Они прошли узким проходом, переступая через грязные ноги, головы, жалкие пожитки, и наконец добрались до выхода в открытое пространство служебного сектора. С первого взгляда становилось понятно, что Шанхаем эти места назвали неспроста. Даже убогой перспективы служебного уровня не было видно за стеной из сушившегося на веревках рванья. При этом невесть откуда взявшиеся, всюду висели сделанные из подручных материалов китайские фонарики, звенела колокольчиками «музыка ветра», остроумно подвешенная на пути потоков воздуха из вентиляционных колодцев. На стенах встречались непонятно чем нанесенные иероглифы, происхождение и смысл которых понять не представлялось возможным. Под ногами струились ручейки черной воды, но на них уже не обращали внимания: все как будто свыклись с неизбежным. Наверное, даже когда этой черной жижи станет по пояс, люди свыкнутся и будут делать вид, будто так и должно быть. Пока однажды черная вода полностью не вытеснит настоящую. Говорят, постепенно повышая температуру воды, можно и свариться заживо – так, что сваренный даже не заметит перехода в состояние куска вареного мяса.

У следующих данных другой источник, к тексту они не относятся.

-- ==== Sys2Proof/Machine/Layout.lean ====
section
/-! DEFINITION. Where the fields of the FPU environment and of the FPU state stand in an image in memory: the parameter
`ENV_LAYOUT` (20_memory.md R112, 00_scope.md R7) and its default (R113 to R117). -/

namespace Sys2Proof.Machine

/-- The four image formats (20_memory.md R112). -/
inductive ImageFormat
  | p32
  | r32
  | p16
  | r16
  deriving DecidableEq, Repr

/-- A 32-bit format. -/
def ImageFormat.is32 : ImageFormat → Bool
  | .p32 => true
  | .r32 => true
  | .p16 => false
  | .r16 => false

/-- A real-address format, whose pointers are linear addresses (20_memory.md R114, R116). -/
def ImageFormat.isReal : ImageFormat → Bool
  | .p32 => false
  | .r32 => true
  | .p16 => false
  | .r16 => true

/-- The size of the environment image: 28 or 14 bytes (20_memory.md R112). -/
def ImageFormat.envBytes (f : ImageFormat) : Nat := if f.is32 then 28 else 14

/-- The size of the state image: 108 or 94 bytes (20_memory.md R112). -/
def ImageFormat.stateBytes (f : ImageFormat) : Nat := f.envBytes + 80

/-- The two images: that of FSTENV and FLDENV, and that of FSAVE and FRSTOR (20_memory.md R112). -/
inductive ImageKind
  | environment
  | state
  deriving DecidableEq, Repr

/-- The size of an image (20_memory.md R112). -/
def ImageFormat.bytes (f : ImageFormat) : ImageKind → Nat
  | .environment => f.envBytes
  | .state => f.stateBytes

/-- What stands in an image. -/
inductive EnvField
  /-- The control word. -/
  | control
  /-- The status word, B equal to ES (10_state.md R47). -/
  | status
  /-- The tag word. -/
  | tags
  /-- FIP, selector and offset. -/
  | fip
  /-- FDP, selector and offset. -/
  | fdp
  /-- `IPlin`, the linear address of FIP (20_memory.md R114). -/
  | ipLinear
  /-- `OPlin`, the linear address of FDP (20_memory.md R114). -/
  | opLinear
  /-- FOP. -/
  | opcode
  /-- ST(i), by the TOP of the status word in the image (20_memory.md R117). -/
  | register (i : Idx)
  /-- A reserved field: a draw in a store, ignored by a load (20_memory.md R113). -/
  | reserved
  /-- Bits that a store writes as 0. -/
  | zero
  deriving DecidableEq, Repr

/-- A run of `width` bits of a field from its bit `low` up. -/
structure EnvPiece where
  field : EnvField
  low : Nat
  width : Nat
  deriving DecidableEq, Repr

/-- The pieces of a format's two images, from bit 0 of the first byte up. -/
structure FormatLayout where
  environment : List EnvPiece
  state : List EnvPiece
  deriving DecidableEq, Repr

/-- `ENV_LAYOUT` (20_memory.md R112). -/
structure EnvLayout where
  p32 : FormatLayout
  r32 : FormatLayout
  p16 : FormatLayout
  r16 : FormatLayout
  deriving DecidableEq, Repr

/-- The layout of a format. -/
def EnvLayout.format (l : EnvLayout) : ImageFormat → FormatLayout
  | .p32 => l.p32
  | .r32 => l.r32
  | .p16 => l.p16
  | .r16 => l.r16

/-- The pieces of an image. -/
def EnvLayout.pieces (l : EnvLayout) (f : ImageFormat) : ImageKind → List EnvPiece
  | .environment => (l.format f).environment
  | .state => (l.format f).state

/-- ST(0) to ST(7), whole. -/
def registerPieces : List EnvPiece :=
  [⟨.register 0, 0, 80⟩, ⟨.register 1, 0, 80⟩, ⟨.register 2, 0, 80⟩, ⟨.register 3, 0, 80⟩, ⟨.register 4, 0, 80⟩,
    ⟨.register 5, 0, 80⟩, ⟨.register 6, 0, 80⟩, ⟨.register 7, 0, 80⟩]

/-- The environment image, and the state image that is the same and the eight registers after it
(20_memory.md R117). -/
def FormatLayout.ofEnvironment (l : List EnvPiece) : FormatLayout := ⟨l, l ++ registerPieces⟩

/-- The default layout, the tables of 20_memory.md R113 to R117 (the spec's general knowledge: log 12). -/
def EnvLayout.standard : EnvLayout where
  p32 := .ofEnvironment
    [⟨.control, 0, 16⟩, ⟨.reserved, 0, 16⟩, ⟨.status, 0, 16⟩, ⟨.reserved, 16, 16⟩, ⟨.tags, 0, 16⟩, ⟨.reserved, 32, 16⟩,
      ⟨.fip, 0, 32⟩, ⟨.fip, 32, 16⟩, ⟨.opcode, 0, 11⟩, ⟨.zero, 0, 5⟩, ⟨.fdp, 0, 32⟩, ⟨.fdp, 32, 16⟩,
      ⟨.reserved, 48, 16⟩]
  r32 := .ofEnvironment
    [⟨.control, 0, 16⟩, ⟨.reserved, 0, 16⟩, ⟨.status, 0, 16⟩, ⟨.reserved, 16, 16⟩, ⟨.tags, 0, 16⟩, ⟨.reserved, 32, 16⟩,
      ⟨.ipLinear, 0, 16⟩, ⟨.reserved, 48, 16⟩, ⟨.opcode, 0, 11⟩, ⟨.zero, 0, 1⟩, ⟨.ipLinear, 16, 16⟩, ⟨.zero, 1, 4⟩,
      ⟨.opLinear, 0, 16⟩, ⟨.reserved, 64, 16⟩, ⟨.zero, 5, 12⟩, ⟨.opLinear, 16, 16⟩, ⟨.zero, 17, 4⟩]
  p16 := .ofEnvironment
    [⟨.control, 0, 16⟩, ⟨.status, 0, 16⟩, ⟨.tags, 0, 16⟩, ⟨.fip, 0, 16⟩, ⟨.fip, 32, 16⟩, ⟨.fdp, 0, 16⟩,
      ⟨.fdp, 32, 16⟩]
  r16 := .ofEnvironment
    [⟨.control, 0, 16⟩, ⟨.status, 0, 16⟩, ⟨.tags, 0, 16⟩, ⟨.ipLinear, 0, 16⟩, ⟨.opcode, 0, 11⟩, ⟨.zero, 0, 1⟩,
      ⟨.ipLinear, 16, 4⟩, ⟨.opLinear, 0, 16⟩, ⟨.zero, 1, 12⟩, ⟨.opLinear, 16, 4⟩]

/-- The fields of the environment that a format carries (20_memory.md R113 to R116, R118). -/
def ImageFormat.environment (f : ImageFormat) : List EnvPiece :=
  [⟨.control, 0, 16⟩, ⟨.status, 0, 16⟩, ⟨.tags, 0, 16⟩] ++
    match f with
    | .p32 => [⟨.fip, 0, 48⟩, ⟨.fdp, 0, 48⟩, ⟨.opcode, 0, 11⟩]
    | .r32 => [⟨.ipLinear, 0, 32⟩, ⟨.opLinear, 0, 32⟩, ⟨.opcode, 0, 11⟩]
    | .p16 => [⟨.fip, 0, 16⟩, ⟨.fip, 32, 16⟩, ⟨.fdp, 0, 16⟩, ⟨.fdp, 32, 16⟩]
    | .r16 => [⟨.ipLinear, 0, 20⟩, ⟨.opLinear, 0, 20⟩, ⟨.opcode, 0, 11⟩]

/-- The fields that an image carries: those of the environment, and in the state image the registers
(20_memory.md R112, R117). -/
def ImageFormat.carries (f : ImageFormat) : ImageKind → List EnvPiece
  | .environment => f.environment
  | .state => f.environment ++ registerPieces

/-- The fields that are register contents. -/
def EnvField.contents : List EnvField :=
  [.control, .status, .tags, .fip, .fdp, .ipLinear, .opLinear, .opcode] ++ registerPieces.map EnvPiece.field

/-- Which bits of a field stand among some pieces, as a mask. -/
def fieldMask : List EnvPiece → EnvField → Nat
  | [], _ => 0
  | p :: r, f => if p.field = f then ((2 ^ p.width - 1) <<< p.low) ||| fieldMask r f else fieldMask r f

/-- The number of bits of some pieces. -/
def totalWidth : List EnvPiece → Nat
  | [] => 0
  | p :: r => p.width + totalWidth r

/-- An injective layout of the fields of an image (92_eei_decisions.md section 5): the image has its size and holds every
bit that it carries, and no other bit of a register. -/
def EnvLayout.injectiveIn (l : EnvLayout) (f : ImageFormat) (k : ImageKind) : Bool :=
  totalWidth (l.pieces f k) == 8 * f.bytes k &&
    EnvField.contents.all fun x => fieldMask (l.pieces f k) x == fieldMask (f.carries k) x

/-- An injective layout of the fields of every image: what the parameter `ENV_LAYOUT` ranges over. -/
def EnvLayout.injective (l : EnvLayout) : Bool :=
  [ImageFormat.p32, .r32, .p16, .r16].all fun f => l.injectiveIn f .environment && l.injectiveIn f .state

end Sys2Proof.Machine
end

Но пока жизнь продолжалась. Вокруг кричали, пели смеялись. Весь этот хаос парадоксальным образом успокаивал. После кровавого треша, устроенного рьяными поклонниками, этот голодный муравейник казался милым туристическим районом. Тана же явно чувствовала себя здесь не в своей тарелке.
– Куда теперь? – спросила она. – У тебя есть какой-нибудь план?
– Конечно, – сказал Змей. – Пункт первый – умыться. Глупо пытаться смешаться с толпой, нарядившись кровавым пастором. Надо найти воду.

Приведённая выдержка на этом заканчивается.